Describing it as "permeated with fraud," the Federal Trade Commission has gone to court in an effort to shut down Miss Cleo's psychic hot line.

Florida authorities announced a separate lawsuit, challenging the service's spokeswoman, Youree Dell Harris, known as "Miss Cleo," to prove that she really is a renowned shaman from Jamaica.

A person who answered a gate intercom at Harris' home west of Fort Lauderdale on Thursday said Harris had no comment. A lawyer for the service, Sean Moynihan, said, "The only unfair and irresponsible practices involved in the lawsuit are those of the FTC."

The two Fort Lauderdale, Fla., companies behind the telephone psychic reading service, Access Resource Services Inc. and Psychic Readers Network, have also been sued by Arkansas, Illinois, Missouri, New York, North Carolina, Oklahoma, Pennsylvania and Wisconsin.

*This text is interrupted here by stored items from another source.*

-- ==== Sys2Proof/Machine/PerPoint.lean ====
section
/-! DEFINITION. The core as a per-point step relation, the other form 20_memory.md R61 allows. It runs the
same per-point functions one at a time, so the hidden index, rolling sum, count and tag (10_state.md R30
to R32) live from one step to the next. -/

namespace Sys2Proof.Machine

/-- How many points, or bytes, the running operation goes over (R30). -/
def pointTotal (i : Instr) (s : State) : Nat :=
  match i with
  | .validateHeader => constants.hashLen
  | .decodePoints => s.smp.count.toNat
  | .splat20 n => n.toNat
  | .sh1 n => n.toNat
  | .sh12 n => n.toNat
  | .sh3 n => n.toNat
  | _ => 0

/-- One point, or byte, of the running operation. -/
def pointBody (i : Instr) (s : State) : State :=
  match i with
  | .validateHeader => hashByte s
  | .decodePoints => genericSplatPoint s
  | .splat20 n => splat20Point n s
  | .sh1 _ => shPoint constants.sh1K s
  | .sh12 _ => shPoint constants.sh12K s
  | .sh3 _ => shPoint constants.sh3K s
  | _ => s

/-- The end of the running operation. -/
def pointEnd (i : Instr) (s : State) : State :=
  match i with
  | .validateHeader => headerEnd s
  | _ => complete constants.statusOk s

/-- The first step of an operation: its checks, then the index before the first point. DECODE_BLOCK latches
its prefix, and the core goes on with the unpacker the prefix selects (R161). -/
def pointBegin (i : Instr) (s : State) : Out :=
  match i with
  | .validateHeader => refuseOr (headerCheck s) (.next (headerBegin s))
  | .decodePoints => refuseOr (pointsCheck s) (.next (pointsBegin s))
  | .decodeBlock => refuseOr (prefixCheck s) (.next (latchPrefix s))
  | .splat20 n => refuseOr (splat20Check n s) (.next (beginIndex s))
  | .sh1 n => refuseOr (shCheck constants.sh1K n s) (.next (beginIndex s))
  | .sh12 n => refuseOr (shCheck constants.sh12K n s) (.next (beginIndex s))
  | .sh3 n => refuseOr (shCheck constants.sh3K n s) (.next (beginIndex s))
  | .floatToHalf u => execFloatToHalf u s
  | .packHalf2x16 ux uy => execPackHalf2x16 ux uy s
  | .writeGeometryTexel o k r => execWriteGeometryTexel o k r s

/-- A running operation: begin it, do its next point, or end it. Between the last point and the end the index
holds the number of points (124 for VALIDATE_HEADER, 0 with no point); R30 gives it no value there, and
that mark is the model's choice (DESIGN CHOICE, log 16). -/
def pointAdvance (i : Instr) (s : State) : Out :=
  match s.index with
  | none => pointBegin i s
  | some k => if k.toNat < pointTotal i s then .next (pointBody i s) else .next (pointEnd i s)

/-- One step of the per-point core. -/
def perPointStep (s : State) : Out :=
  match fetch s with
  | none => .next s
  | some w =>
    match decode w with
    | .ok i => pointAdvance i s
    | .error e => noOperation e s

/-- `k` steps of the per-point core, stopping at the first refusal. -/
def perPointRun : Nat → State → Out
  | 0, s => .next s
  | k + 1, s =>
    match perPointStep s with
    | .next t => perPointRun k t
    | .fault r => .fault r
    | .refused r => .refused r

end Sys2Proof.Machine
end

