/-! ## FLOAT_TO_HALF and PACK_HALF2X16 -/

/-- R102 to R105: the sign is copied, and the exponent and mantissa of the half are those of the band of
the binary32 exponent; the instruction's half is that of the function which R107's and the later
statements speak of. That the result is left in the temporary `half`, and nothing else written, is the
model's choice (log 5). -/
def Obligations.FloatToHalfBands : Prop :=
  ∀ (s : State) (u : Word) (h : Half), h = floatToHalf s.cfg u →
    exec (.floatToHalf u) s = .next { s with half := some h } ∧ h.msb = u.msb ∧
    ((u.extractLsb' 23 8).toNat = 0 → (h.extractLsb' 10 5).toNat = 0 ∧
      (s.cfg.subnormal = .zero → (h.extractLsb' 0 10).toNat = 0) ∧
      (s.cfg.subnormal = .passTop10 → h.extractLsb' 0 10 = u.extractLsb' 13 10)) ∧
    (s.cfg.halfRound = .truncate → 1 ≤ (u.extractLsb' 23 8).toNat →
      (u.extractLsb' 23 8).toNat ≤ 112 → (h.extractLsb' 10 5).toNat = 0 ∧
      (h.extractLsb' 0 10).toNat =
        ((u.extractLsb' 0 23).toNat + 2 ^ 23) / 2 ^ (113 - (u.extractLsb' 23 8).toNat) / 2 ^ 13) ∧
    (s.cfg.halfRound = .truncate → 113 ≤ (u.extractLsb' 23 8).toNat →
      (u.extractLsb' 23 8).toNat ≤ 141 →
      (h.extractLsb' 10 5).toNat = (u.extractLsb' 23 8).toNat - 112 ∧
      h.extractLsb' 0 10 = u.extractLsb' 13 10) ∧
    (142 ≤ (u.extractLsb' 23 8).toNat → (h.extractLsb' 10 5).toNat = 31 ∧
      (h.extractLsb' 0 10).toNat = 0)

/-- R107: with HALF_ROUND `nearest_even` the 15 bits are the nearest to the significand at the scale of the
band, ties to even. -/
def Obligations.FloatToHalfNearestEven : Prop :=
  ∀ (cfg : Config) (u : Word), cfg.halfRound = .nearestEven →
    (1 ≤ (u.extractLsb' 23 8).toNat → (u.extractLsb' 23 8).toNat ≤ 112 →
      ∀ h k x : Nat, h = ((floatToHalf cfg u).extractLsb' 0 15).toNat →
        k = 126 - (u.extractLsb' 23 8).toNat → x = (u.extractLsb' 0 23).toNat + 2 ^ 23 →
        2 * h * 2 ^ k ≤ 2 * x + 2 ^ k ∧ 2 * x ≤ 2 * h * 2 ^ k + 2 ^ k ∧
          ((2 * h * 2 ^ k = 2 * x + 2 ^ k ∨ 2 * x = 2 * h * 2 ^ k + 2 ^ k) → h % 2 = 0)) ∧
    (113 ≤ (u.extractLsb' 23 8).toNat → (u.extractLsb' 23 8).toNat ≤ 141 →
      ∀ h x : Nat, h = ((floatToHalf cfg u).extractLsb' 0 15).toNat →
        x = ((u.extractLsb' 23 8).toNat - 112) * 2 ^ 23 + (u.extractLsb' 0 23).toNat →
        2 * h * 2 ^ 13 ≤ 2 * x + 2 ^ 13 ∧ 2 * x ≤ 2 * h * 2 ^ 13 + 2 ^ 13 ∧
          ((2 * h * 2 ^ 13 = 2 * x + 2 ^ 13 ∨ 2 * x = 2 * h * 2 ^ 13 + 2 ^ 13) → h % 2 = 0))

/-- 40_half_float.md section 1, the derivation at the end of its assembly rule: changing the sign of the
input changes the sign of the half and nothing else. -/
def Obligations.FloatToHalfSignSymmetry : Prop :=
  ∀ (cfg : Config) (u : Word), floatToHalf cfg (u ^^^ 0x80000000) = floatToHalf cfg u ^^^ 0x8000

/-- 95_test_vectors.md section 2, its last sentence: under the default rounding the low 15 bits of the half
do not decrease as the low 31 bits of the input grow. -/
def Obligations.FloatToHalfMonotone : Prop :=
  ∀ (cfg : Config) (u v : Word), cfg.halfRound = .truncate → cfg.subnormal = .zero →
    (u.extractLsb' 0 31).toNat ≤ (v.extractLsb' 0 31).toNat →
    ((floatToHalf cfg u).extractLsb' 0 15).toNat ≤ ((floatToHalf cfg v).extractLsb' 0 15).toNat

/-- 30_encoding.md section 4, the derivation on the half: under truncation no half has exponent 30, and
none is a NaN pattern. -/
def Obligations.HalfIsNeverNaN : Prop :=
  ∀ (cfg : Config) (u : Word), cfg.halfRound = .truncate →
    ((floatToHalf cfg u).extractLsb' 10 5).toNat ≠ 30 ∧
      (((floatToHalf cfg u).extractLsb' 10 5).toNat = 31 →
        ((floatToHalf cfg u).extractLsb' 0 10).toNat = 0)

/-- R88, R108: the first half in bits 15:0, the second in bits 31:16. That the result is left in the
temporary `packed`, and nothing else written, is the model's choice (log 5). -/
def Obligations.PackHalvesInPlace : Prop :=
  ∀ (s : State) (ux uy : Word), ∃ p : Word,
    exec (.packHalf2x16 ux uy) s = .next { s with packed := some p } ∧
      p.extractLsb' 0 16 = floatToHalf s.cfg ux ∧ p.extractLsb' 16 16 = floatToHalf s.cfg uy

/-! ## WRITE_GEOMETRY_TEXEL -/

/-- R140 to R148, every step spelled out in the nesting of the rules: the norm and the four divisions
(R141), the nine rotation entries (R142), the scaled rows (R143), the dot products (R144), the gain (R146)
and the eight words at `o + 32 i` (R147, R148); nothing else changes but the count of free values, one
for each entry from `draws` on (log 7). -/
def Obligations.WriteGeometryTexelResult : Prop :=
  ∀ (s : State) (o : Nat) (i : Word) (r : SplatRecord) (nrm X Y Z W : Word) (A M : Nat → Word)
    (dot : Nat → Nat → Word) (c : Nat → Word → Word), s.mem.wf = true → o % 4 = 0 →
    footprintOk s (texelFootprint o i) →
    nrm = fsqrt (fadd (fadd (fadd (fmul r.qx r.qx) (fmul r.qy r.qy)) (fmul r.qz r.qz))
      (fmul r.qw r.qw)) →
    X = fdiv r.qx nrm → Y = fdiv r.qy nrm → Z = fdiv r.qz nrm → W = fdiv r.qw nrm →
    A 0 = fsub 0x3F800000 (fmul 0x40000000 (fadd (fmul Y Y) (fmul Z Z))) →
    A 1 = fmul 0x40000000 (fadd (fmul X Y) (fmul W Z)) →
    A 2 = fmul 0x40000000 (fsub (fmul X Z) (fmul W Y)) →
    A 3 = fmul 0x40000000 (fsub (fmul X Y) (fmul W Z)) →
    A 4 = fsub 0x3F800000 (fmul 0x40000000 (fadd (fmul X X) (fmul Z Z))) →
    A 5 = fmul 0x40000000 (fadd (fmul Y Z) (fmul W X)) →
    A 6 = fmul 0x40000000 (fadd (fmul X Z) (fmul W Y)) →
    A 7 = fmul 0x40000000 (fsub (fmul Y Z) (fmul W X)) →
    A 8 = fsub 0x3F800000 (fmul 0x40000000 (fadd (fmul X X) (fmul Y Y))) →
    (∀ k < 3, M k = fmul (A k) r.sx ∧ M (k + 3) = fmul (A (k + 3)) r.sy ∧
      M (k + 6) = fmul (A (k + 6)) r.sz) →
    (∀ a b, dot a b = fadd (fadd (fmul (M a) (M b)) (fmul (M (a + 3)) (M (b + 3))))
      (fmul (M (a + 6)) (M (b + 6)))) →
    (∀ k e, c k e = f32Bits s.cfg.nanSign (s.draws + k) (fmul 0x40800000 e)) →
    ∃ t, exec (.writeGeometryTexel o i r) s = .next t ∧
      t = { s with mem := t.mem, draws := s.draws + 6 } ∧ t.mem.map = s.mem.map ∧
      wordsAt t.mem (o + 32 * i.toNat)
        [r.px, r.py, r.pz, 0,
          packHalf2x16 s.cfg (c 0 (dot 0 0)) (c 1 (dot 0 1)),
          packHalf2x16 s.cfg (c 2 (dot 0 2)) (c 3 (dot 1 1)),
          packHalf2x16 s.cfg (c 4 (dot 1 2)) (c 5 (dot 2 2)), r.rgba] ∧
      sameOutside { base := o + 32 * i.toNat, len := 32 } s.mem t.mem

/-- R150 (a), with R135: a quaternion of zeros of either sign gives six halves, all 0x7C00 with NAN_SIGN
positive, all 0xFC00 with negative, and with draw each by its own free sign bit; and the other words as
always. That half `j` takes the free value number `k + j` is the model's form
(log 7). -/
def Obligations.ZeroQuaternionTexel : Prop :=
  ∀ (cfg : Config) (k : Nat) (r : SplatRecord), (r.qx = 0 ∨ r.qx = 0x80000000) →
    (r.qy = 0 ∨ r.qy = 0x80000000) → (r.qz = 0 ∨ r.qz = 0x80000000) →
    (r.qw = 0 ∨ r.qw = 0x80000000) →
    ∃ h : Nat → Half,
      (cfg.nanSign = .positive → ∀ j < 6, h j = 0x7C00) ∧
      (cfg.nanSign = .negative → ∀ j < 6, h j = 0xFC00) ∧
      (cfg.nanSign = .draw → ∀ j < 6, h j = if Config.nanDraw (k + j) = 1 then 0xFC00 else 0x7C00) ∧
      texelWords cfg k r =
        [r.px, r.py, r.pz, 0, (h 1 ++ h 0 : BitVec (16 + 16)), (h 3 ++ h 2 : BitVec (16 + 16)),
          (h 5 ++ h 4 : BitVec (16 + 16)), r.rgba]

/-- 42_covariance_encoder.md section 2, the derivation on the diagonal of Sigma: its entries are never
negative and never -0, unless NaN. -/
def Obligations.CovarianceDiagonalIsNotNegative : Prop :=
  ∀ r : SplatRecord, ∀ e ∈ [(sigma r).e0, (sigma r).e3, (sigma r).e5],
    f32IsNaN e = true ∨ e.msb = false

/-- 42_covariance_encoder.md section 2, the derivation in corner case (d), which speaks of Sigma: a scale and
its negative give the same texel with the same free values. That a NaN entry draws the same sign on both
sides is the model's form (log 7): both take the free values from number `k` on. -/
def Obligations.NegativeScaleGivesSameTexel : Prop :=
  ∀ (cfg : Config) (k : Nat) (r : SplatRecord),
    texelWords cfg k { r with sx := r.sx ^^^ 0x80000000 } = texelWords cfg k r ∧
      texelWords cfg k { r with sy := r.sy ^^^ 0x80000000 } = texelWords cfg k r ∧
      texelWords cfg k { r with sz := r.sz ^^^ 0x80000000 } = texelWords cfg k r

/-- R151: the two worked examples. -/
def Obligations.IdentityRotationTexels : Prop :=
  texelWords defaultConfig 0
      { px := 0, py := 0, pz := 0, sx := 0x3F800000, sy := 0x3F800000, sz := 0x3F800000,
        qx := 0, qy := 0, qz := 0, qw := 0x3F800000, rgba := 0xFF0000FF } =
      [0, 0, 0, 0, 0x00004400, 0x44000000, 0x44000000, 0xFF0000FF] ∧
    texelWords defaultConfig 0
      { px := 0x3F800000, py := 0x40000000, pz := 0x40400000,
        sx := 0x3F800000, sy := 0x40000000, sz := 0x40400000,
        qx := 0, qy := 0, qz := 0, qw := 0x3F800000, rgba := 0x11223344 } =
      [0x3F800000, 0x40000000, 0x40400000, 0, 0x00004400, 0x4C000000, 0x50800000, 0x11223344]

/-! ## binary32 arithmetic -/

/-- R131: fadd and fsub of finite operands are the exact result rounded once; an exact zero is -0 only as
the sum of two negative zeros. -/
def Obligations.AdditionIsCorrectlyRounded : Prop :=
  ∀ a b : Word, f32Finite a = true → f32Finite b = true →
    roundsTo ((f32Rat a : ℝ) + f32Rat b) (fadd a b) ∧
      roundsTo ((f32Rat a : ℝ) - f32Rat b) (fsub a b) ∧
      (f32Rat a + f32Rat b = 0 → fadd a b = if a.msb && b.msb then 0x80000000 else 0) ∧
      (f32Rat a - f32Rat b = 0 → fsub a b = if a.msb && !b.msb then 0x80000000 else 0)

/-- R131: fmul of finite operands is the exact product rounded once; a zero product has the exclusive-or
of the signs. -/
def Obligations.MultiplicationIsCorrectlyRounded : Prop :=
  ∀ a b : Word, f32Finite a = true → f32Finite b = true →
    roundsTo ((f32Rat a : ℝ) * f32Rat b) (fmul a b) ∧
      (f32Rat a * f32Rat b = 0 → fmul a b = if a.msb ^^ b.msb then 0x80000000 else 0)

/-- R131: fdiv of finite operands, the divisor not zero, is the exact quotient rounded once; a zero
quotient has the exclusive-or of the signs. -/
def Obligations.DivisionIsCorrectlyRounded : Prop :=
  ∀ a b : Word, f32Finite a = true → f32Finite b = true → f32Rat b ≠ 0 →
    roundsTo ((f32Rat a : ℝ) / f32Rat b) (fdiv a b) ∧
      (f32Rat a = 0 → fdiv a b = if a.msb ^^ b.msb then 0x80000000 else 0)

The FTC complaint, filed Wednesday in the District Court for the Southern District of Florida, accuses the service of misdeeds including false promises of free psychic readings, tricky billing tactics to squeeze money out of consumers and unrelenting and abusive telemarketing calls.

"Considering the laundry list of unfair and deceptive practices in this case, it's a mystery to us why Miss Cleo and her employers haven't seen this coming," said Howard Beales, the agency's director of consumer protection. He said the FTC acted after getting more than 2,000 consumer complaints.

Moynihan said the complaints are a "handful" out of millions of satisfied callers and that the service would fight the charges.

Beales said the service promises a free psychic reading, but when consumers call a toll-free number they are directed to a 1-900 number charging $4.99 per minute.

An average call costs more than $60, Beales said, noting that nearly 6 million people have called the service. A telephone bill running into the hundreds of dollars is the first sign for many callers that they are being charged.